[Collected data]
—————
-- ==== Sys2Proof/Laws/Frames.lean ====
section
/-! SUPPORT. The frame of every shared operation: the fields of State it leaves as they were. -/

set_option linter.unusedTactic false
set_option linter.unreachableTactic false

namespace Sys2Proof.Machine

/-! ### Ops -/

@[simp] theorem post_frame (s : State) (n : Notice) :
    (s.post n).pins = s.pins ∧ (s.post n).feed = s.feed ∧ (s.post n).segs = s.segs ∧ (s.post n).pool = s.pool ∧
    (s.post n).table = s.table ∧ (s.post n).decoder = s.decoder ∧ (s.post n).screener = s.screener ∧
    (s.post n).screens = s.screens ∧ (s.post n).engine = s.engine ∧ (s.post n).monitor = s.monitor ∧
    (s.post n).marks = s.marks ∧ (s.post n).stamps = s.stamps ∧ (s.post n).arbiter = s.arbiter ∧
    (s.post n).memory = s.memory ∧ (s.post n).pending = s.pending := by
  unfold State.post
  repeat' (first | split | (dsimp only; split))
  all_goals simp

@[simp] theorem answer_frame (s : State) (a : Status) (r : List Byte) :
    (s.answer a r).pins = s.pins ∧ (s.answer a r).feed = s.feed ∧ (s.answer a r).segs = s.segs ∧
    (s.answer a r).pool = s.pool ∧ (s.answer a r).table = s.table ∧ (s.answer a r).decoder = s.decoder ∧
    (s.answer a r).screener = s.screener ∧ (s.answer a r).screens = s.screens ∧ (s.answer a r).engine = s.engine ∧
    (s.answer a r).monitor = s.monitor ∧ (s.answer a r).marks = s.marks ∧ (s.answer a r).stamps = s.stamps ∧
    (s.answer a r).arbiter = s.arbiter ∧ (s.answer a r).memory = s.memory ∧ (s.answer a r).pending = s.pending := by
  unfold State.answer
  repeat' (first | split | (dsimp only; split))
  all_goals simp

@[simp] theorem modPlate_frame (s : State) (id : Nat) (f : Plate → Plate) :
    (s.modPlate id f).pins = s.pins ∧ (s.modPlate id f).link = s.link ∧ (s.modPlate id f).feed = s.feed ∧
    (s.modPlate id f).segs = s.segs ∧ (s.modPlate id f).pool = s.pool ∧ (s.modPlate id f).decoder = s.decoder ∧
    (s.modPlate id f).screener = s.screener ∧ (s.modPlate id f).screens = s.screens ∧
    (s.modPlate id f).engine = s.engine ∧ (s.modPlate id f).monitor = s.monitor ∧ (s.modPlate id f).marks = s.marks ∧
    (s.modPlate id f).stamps = s.stamps ∧ (s.modPlate id f).arbiter = s.arbiter ∧
    (s.modPlate id f).memory = s.memory ∧ (s.modPlate id f).pending = s.pending := by
  unfold State.modPlate
  repeat' (first | split | (dsimp only; split))
  all_goals simp

@[simp] theorem modBand_frame (s : State) (id b : Nat) (f : Band → Band) :
    (s.modBand id b f).pins = s.pins ∧ (s.modBand id b f).link = s.link ∧ (s.modBand id b f).feed = s.feed ∧
    (s.modBand id b f).segs = s.segs ∧ (s.modBand id b f).pool = s.pool ∧ (s.modBand id b f).decoder = s.decoder ∧
    (s.modBand id b f).screener = s.screener ∧ (s.modBand id b f).screens = s.screens ∧
    (s.modBand id b f).engine = s.engine ∧ (s.modBand id b f).monitor = s.monitor ∧
    (s.modBand id b f).marks = s.marks ∧ (s.modBand id b f).stamps = s.stamps ∧
    (s.modBand id b f).arbiter = s.arbiter ∧ (s.modBand id b f).memory = s.memory ∧
    (s.modBand id b f).pending = s.pending := by
  unfold State.modBand
  repeat' (first | split | (dsimp only; split))
  all_goals simp

@[simp] theorem modRecord_frame (s : State) (id i : Nat) (f : DamageRecord → DamageRecord) :
    (s.modRecord id i f).pins = s.pins ∧ (s.modRecord id i f).link = s.link ∧ (s.modRecord id i f).feed = s.feed ∧
    (s.modRecord id i f).segs = s.segs ∧ (s.modRecord id i f).pool = s.pool ∧
    (s.modRecord id i f).decoder = s.decoder ∧ (s.modRecord id i f).screener = s.screener ∧
    (s.modRecord id i f).screens = s.screens ∧ (s.modRecord id i f).engine = s.engine ∧
    (s.modRecord id i f).monitor = s.monitor ∧ (s.modRecord id i f).marks = s.marks ∧
    (s.modRecord id i f).stamps = s.stamps ∧ (s.modRecord id i f).arbiter = s.arbiter ∧
    (s.modRecord id i f).memory = s.memory ∧ (s.modRecord id i f).pending = s.pending := by
  unfold State.modRecord
  repeat' (first | split | (dsimp only; split))
  all_goals simp

@[simp] theorem leaveQueue_frame (s : State) (id : Nat) :
    (s.leaveQueue id).pins = s.pins ∧ (s.leaveQueue id).link = s.link ∧ (s.leaveQueue id).feed = s.feed ∧
    (s.leaveQueue id).segs = s.segs ∧ (s.leaveQueue id).pool = s.pool ∧ (s.leaveQueue id).decoder = s.decoder ∧
    (s.leaveQueue id).screener = s.screener ∧ (s.leaveQueue id).screens = s.screens ∧
    (s.leaveQueue id).engine = s.engine ∧ (s.leaveQueue id).monitor = s.monitor ∧ (s.leaveQueue id).marks = s.marks ∧
    (s.leaveQueue id).stamps = s.stamps ∧ (s.leaveQueue id).arbiter = s.arbiter ∧
    (s.leaveQueue id).memory = s.memory ∧ (s.leaveQueue id).pending = s.pending := by
  unfold State.leaveQueue
  repeat' (first | split | (dsimp only; split))
  all_goals simp

@[simp] theorem returnBuffers_frame (s : State) (l : List Nat) :
    (s.returnBuffers l).pins = s.pins ∧ (s.returnBuffers l).link = s.link ∧ (s.returnBuffers l).feed = s.feed ∧
    (s.returnBuffers l).segs = s.segs ∧ (s.returnBuffers l).table = s.table ∧
    (s.returnBuffers l).decoder = s.decoder ∧ (s.returnBuffers l).screener = s.screener ∧
    (s.returnBuffers l).screens = s.screens ∧ (s.returnBuffers l).engine = s.engine ∧
    (s.returnBuffers l).monitor = s.monitor ∧ (s.returnBuffers l).marks = s.marks ∧
    (s.returnBuffers l).stamps = s.stamps ∧ (s.returnBuffers l).arbiter = s.arbiter ∧
    (s.returnBuffers l).memory = s.memory ∧ (s.returnBuffers l).pending = s.pending := by
  unfold State.returnBuffers
  repeat' (first | split | (dsimp only; split))
  all_goals simp

@[simp] theorem testHold_frame (s : State) :
    (s.testHold).pins = s.pins ∧ (s.testHold).link = s.link ∧ (s.testHold).segs = s.segs ∧
    (s.testHold).pool = s.pool ∧ (s.testHold).table = s.table ∧ (s.testHold).decoder = s.decoder ∧
    (s.testHold).screener = s.screener ∧ (s.testHold).screens = s.screens ∧ (s.testHold).engine = s.engine ∧
    (s.testHold).monitor = s.monitor ∧ (s.testHold).marks = s.marks ∧ (s.testHold).stamps = s.stamps ∧
    (s.testHold).arbiter = s.arbiter ∧ (s.testHold).memory = s.memory ∧ (s.testHold).pending = s.pending := by
  unfold State.testHold
  repeat' (first | split | (dsimp only; split))
  all_goals simp

theorem releaseFrom_frame (l : List Entry) (s : State) :
    (releaseFrom l s).pins = s.pins ∧ (releaseFrom l s).link = s.link ∧ (releaseFrom l s).pool = s.pool ∧
    (releaseFrom l s).table = s.table ∧ (releaseFrom l s).decoder = s.decoder ∧
    (releaseFrom l s).screener = s.screener ∧ (releaseFrom l s).screens = s.screens ∧
    (releaseFrom l s).engine = s.engine ∧ (releaseFrom l s).monitor = s.monitor ∧ (releaseFrom l s).marks = s.marks ∧
    (releaseFrom l s).stamps = s.stamps ∧ (releaseFrom l s).arbiter = s.arbiter ∧
    (releaseFrom l s).memory = s.memory ∧ (releaseFrom l s).pending = s.pending := by
  induction l generalizing s with
  | nil => simp [releaseFrom]
  | cons e rest ih =>
    unfold releaseFrom
    split
    · simpa using ih (s.withSegs { s.segs with queue := rest }).testHold
    · simp

@[simp] theorem releaseRing_frame (s : State) :
    (s.releaseRing).pins = s.pins ∧ (s.releaseRing).link = s.link ∧ (s.releaseRing).pool = s.pool ∧
    (s.releaseRing).table = s.table ∧ (s.releaseRing).decoder = s.decoder ∧ (s.releaseRing).screener = s.screener ∧
    (s.releaseRing).screens = s.screens ∧ (s.releaseRing).engine = s.engine ∧ (s.releaseRing).monitor = s.monitor ∧
    (s.releaseRing).marks = s.marks ∧ (s.releaseRing).stamps = s.stamps ∧ (s.releaseRing).arbiter = s.arbiter ∧
    (s.releaseRing).memory = s.memory ∧ (s.releaseRing).pending = s.pending := by
  unfold State.releaseRing
  exact releaseFrom_frame _ s

@[simp] theorem finishFrame_frame (s : State) :
    (s.finishFrame).pins = s.pins ∧ (s.finishFrame).link = s.link ∧ (s.finishFrame).segs = s.segs ∧
    (s.finishFrame).pool = s.pool ∧ (s.finishFrame).table = s.table ∧ (s.finishFrame).decoder = s.decoder ∧
    (s.finishFrame).screener = s.screener ∧ (s.finishFrame).screens = s.screens ∧ (s.finishFrame).engine = s.engine ∧
    (s.finishFrame).monitor = s.monitor ∧ (s.finishFrame).marks = s.marks ∧ (s.finishFrame).stamps = s.stamps ∧
    (s.finishFrame).arbiter = s.arbiter ∧ (s.finishFrame).memory = s.memory ∧ (s.finishFrame).pending = s.pending := by
  unfold State.finishFrame
  repeat' (first | split | (dsimp only; split))
  all_goals simp

@[simp] theorem abandon_frame (s : State) (r : Abandon) (i : Intake) :
    (s.abandon r i).pins = s.pins ∧ (s.abandon r i).pool = s.pool ∧ (s.abandon r i).table = s.table ∧
    (s.abandon r i).decoder = s.decoder ∧ (s.abandon r i).screener = s.screener ∧ (s.abandon r i).engine = s.engine ∧
    (s.abandon r i).monitor = s.monitor ∧ (s.abandon r i).marks = s.marks ∧ (s.abandon r i).stamps = s.stamps ∧
    (s.abandon r i).memory = s.memory ∧ (s.abandon r i).pending = s.pending := by
  unfold State.abandon
  repeat' (first | split | (dsimp only; split))
  all_goals simp

@[simp] theorem interrupt_frame (s : State) (w : Header → Bool) :
    (s.interrupt w).pins = s.pins ∧ (s.interrupt w).pool = s.pool ∧ (s.interrupt w).table = s.table ∧
    (s.interrupt w).decoder = s.decoder ∧ (s.interrupt w).screener = s.screener ∧ (s.interrupt w).engine = s.engine ∧
    (s.interrupt w).monitor = s.monitor ∧ (s.interrupt w).marks = s.marks ∧ (s.interrupt w).stamps = s.stamps ∧
    (s.interrupt w).memory = s.memory ∧ (s.interrupt w).pending = s.pending := by
  unfold State.interrupt
  repeat' (first | split | (dsimp only; split))
  all_goals simp

@[simp] theorem discard_frame (s : State) (w : Entry → Bool) :
    (s.discard w).pins = s.pins ∧ (s.discard w).link = s.link ∧ (s.discard w).feed = s.feed ∧
    (s.discard w).pool = s.pool ∧ (s.discard w).table = s.table ∧ (s.discard w).decoder = s.decoder ∧
    (s.discard w).screener = s.screener ∧ (s.discard w).engine = s.engine ∧ (s.discard w).monitor = s.monitor ∧
    (s.discard w).marks = s.marks ∧ (s.discard w).stamps = s.stamps ∧ (s.discard w).arbiter = s.arbiter ∧
    (s.discard w).memory = s.memory ∧ (s.discard w).pending = s.pending := by
  unfold State.discard
  repeat' (first | split | (dsimp only; split))
  all_goals simp

@[simp] theorem requestMark_frame (s : State) (c : Cause) (l : Nat) (k : Option Nat) :
    (s.requestMark c l k).pins = s.pins ∧ (s.requestMark c l k).link = s.link ∧ (s.requestMark c l k).feed = s.feed ∧
    (s.requestMark c l k).segs = s.segs ∧ (s.requestMark c l k).pool = s.pool ∧
    (s.requestMark c l k).table = s.table ∧ (s.requestMark c l k).decoder = s.decoder ∧
    (s.requestMark c l k).screener = s.screener ∧ (s.requestMark c l k).screens = s.screens ∧
    (s.requestMark c l k).engine = s.engine ∧ (s.requestMark c l k).monitor = s.monitor ∧
    (s.requestMark c l k).stamps = s.stamps ∧ (s.requestMark c l k).arbiter = s.arbiter ∧
    (s.requestMark c l k).memory = s.memory ∧ (s.requestMark c l k).pending = s.pending := by
  unfold State.requestMark
  repeat' (first | split | (dsimp only; split))
  all_goals simp

@[simp] theorem addRecord_frame (s : State) (id : Nat) (r : DamageRecord) :
    (s.addRecord id r).pins = s.pins ∧ (s.addRecord id r).feed = s.feed ∧ (s.addRecord id r).segs = s.segs ∧
    (s.addRecord id r).pool = s.pool ∧ (s.addRecord id r).decoder = s.decoder ∧
    (s.addRecord id r).screener = s.screener ∧ (s.addRecord id r).screens = s.screens ∧
    (s.addRecord id r).engine = s.engine ∧ (s.addRecord id r).monitor = s.monitor ∧
    (s.addRecord id r).marks = s.marks ∧ (s.addRecord id r).stamps = s.stamps ∧
    (s.addRecord id r).arbiter = s.arbiter ∧ (s.addRecord id r).memory = s.memory ∧
    (s.addRecord id r).pending = s.pending := by
  unfold State.addRecord
  repeat' (first | split | (dsimp only; split))
  all_goals simp

@[simp] theorem addMarked_frame (s : State) (id : Nat) (r : DamageRecord) (l : Nat) :
    (s.addMarked id r l).pins = s.pins ∧ (s.addMarked id r l).feed = s.feed ∧ (s.addMarked id r l).segs = s.segs ∧
    (s.addMarked id r l).pool = s.pool ∧ (s.addMarked id r l).decoder = s.decoder ∧
    (s.addMarked id r l).screener = s.screener ∧ (s.addMarked id r l).screens = s.screens ∧
    (s.addMarked id r l).engine = s.engine ∧ (s.addMarked id r l).monitor = s.monitor ∧
    (s.addMarked id r l).stamps = s.stamps ∧ (s.addMarked id r l).arbiter = s.arbiter ∧
    (s.addMarked id r l).memory = s.memory ∧ (s.addMarked id r l).pending = s.pending := by
  unfold State.addMarked
  repeat' (first | split | (dsimp only; split))
  all_goals simp

@[simp] theorem extendRecord_frame (s : State) (id : Nat) (k : Option Nat) (v : Nat) (f : DamageRecord → DamageRecord) :
    (s.extendRecord id k v f).pins = s.pins ∧ (s.extendRecord id k v f).link = s.link ∧
    (s.extendRecord id k v f).feed = s.feed ∧ (s.extendRecord id k v f).segs = s.segs ∧
    (s.extendRecord id k v f).pool = s.pool ∧ (s.extendRecord id k v f).decoder = s.decoder ∧
    (s.extendRecord id k v f).screener = s.screener ∧ (s.extendRecord id k v f).screens = s.screens ∧
    (s.extendRecord id k v f).engine = s.engine ∧ (s.extendRecord id k v f).monitor = s.monitor ∧
    (s.extendRecord id k v f).marks = s.marks ∧ (s.extendRecord id k v f).stamps = s.stamps ∧
    (s.extendRecord id k v f).arbiter = s.arbiter ∧ (s.extendRecord id k v f).memory = s.memory ∧
    (s.extendRecord id k v f).pending = s.pending := by
  unfold State.extendRecord
  repeat' (first | split | (dsimp only; split))
  all_goals simp

@[simp] theorem testStall_frame (s : State) :
    (s.testStall).pins = s.pins ∧ (s.testStall).segs = s.segs ∧ (s.testStall).pool = s.pool ∧
    (s.testStall).table = s.table ∧ (s.testStall).decoder = s.decoder ∧ (s.testStall).screener = s.screener ∧
    (s.testStall).screens = s.screens ∧ (s.testStall).engine = s.engine ∧ (s.testStall).monitor = s.monitor ∧
    (s.testStall).marks = s.marks ∧ (s.testStall).stamps = s.stamps ∧ (s.testStall).arbiter = s.arbiter ∧
    (s.testStall).memory = s.memory ∧ (s.testStall).pending = s.pending := by
  unfold State.testStall
  repeat' (first | split | (dsimp only; split))
  all_goals simp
—————
WHAT THE TASK ASKS:
Read the records above. Show each line that has the string "false".

ANSWER TO THE EXERCISE:
set_option linter.unusedTactic false
set_option linter.unreachableTactic false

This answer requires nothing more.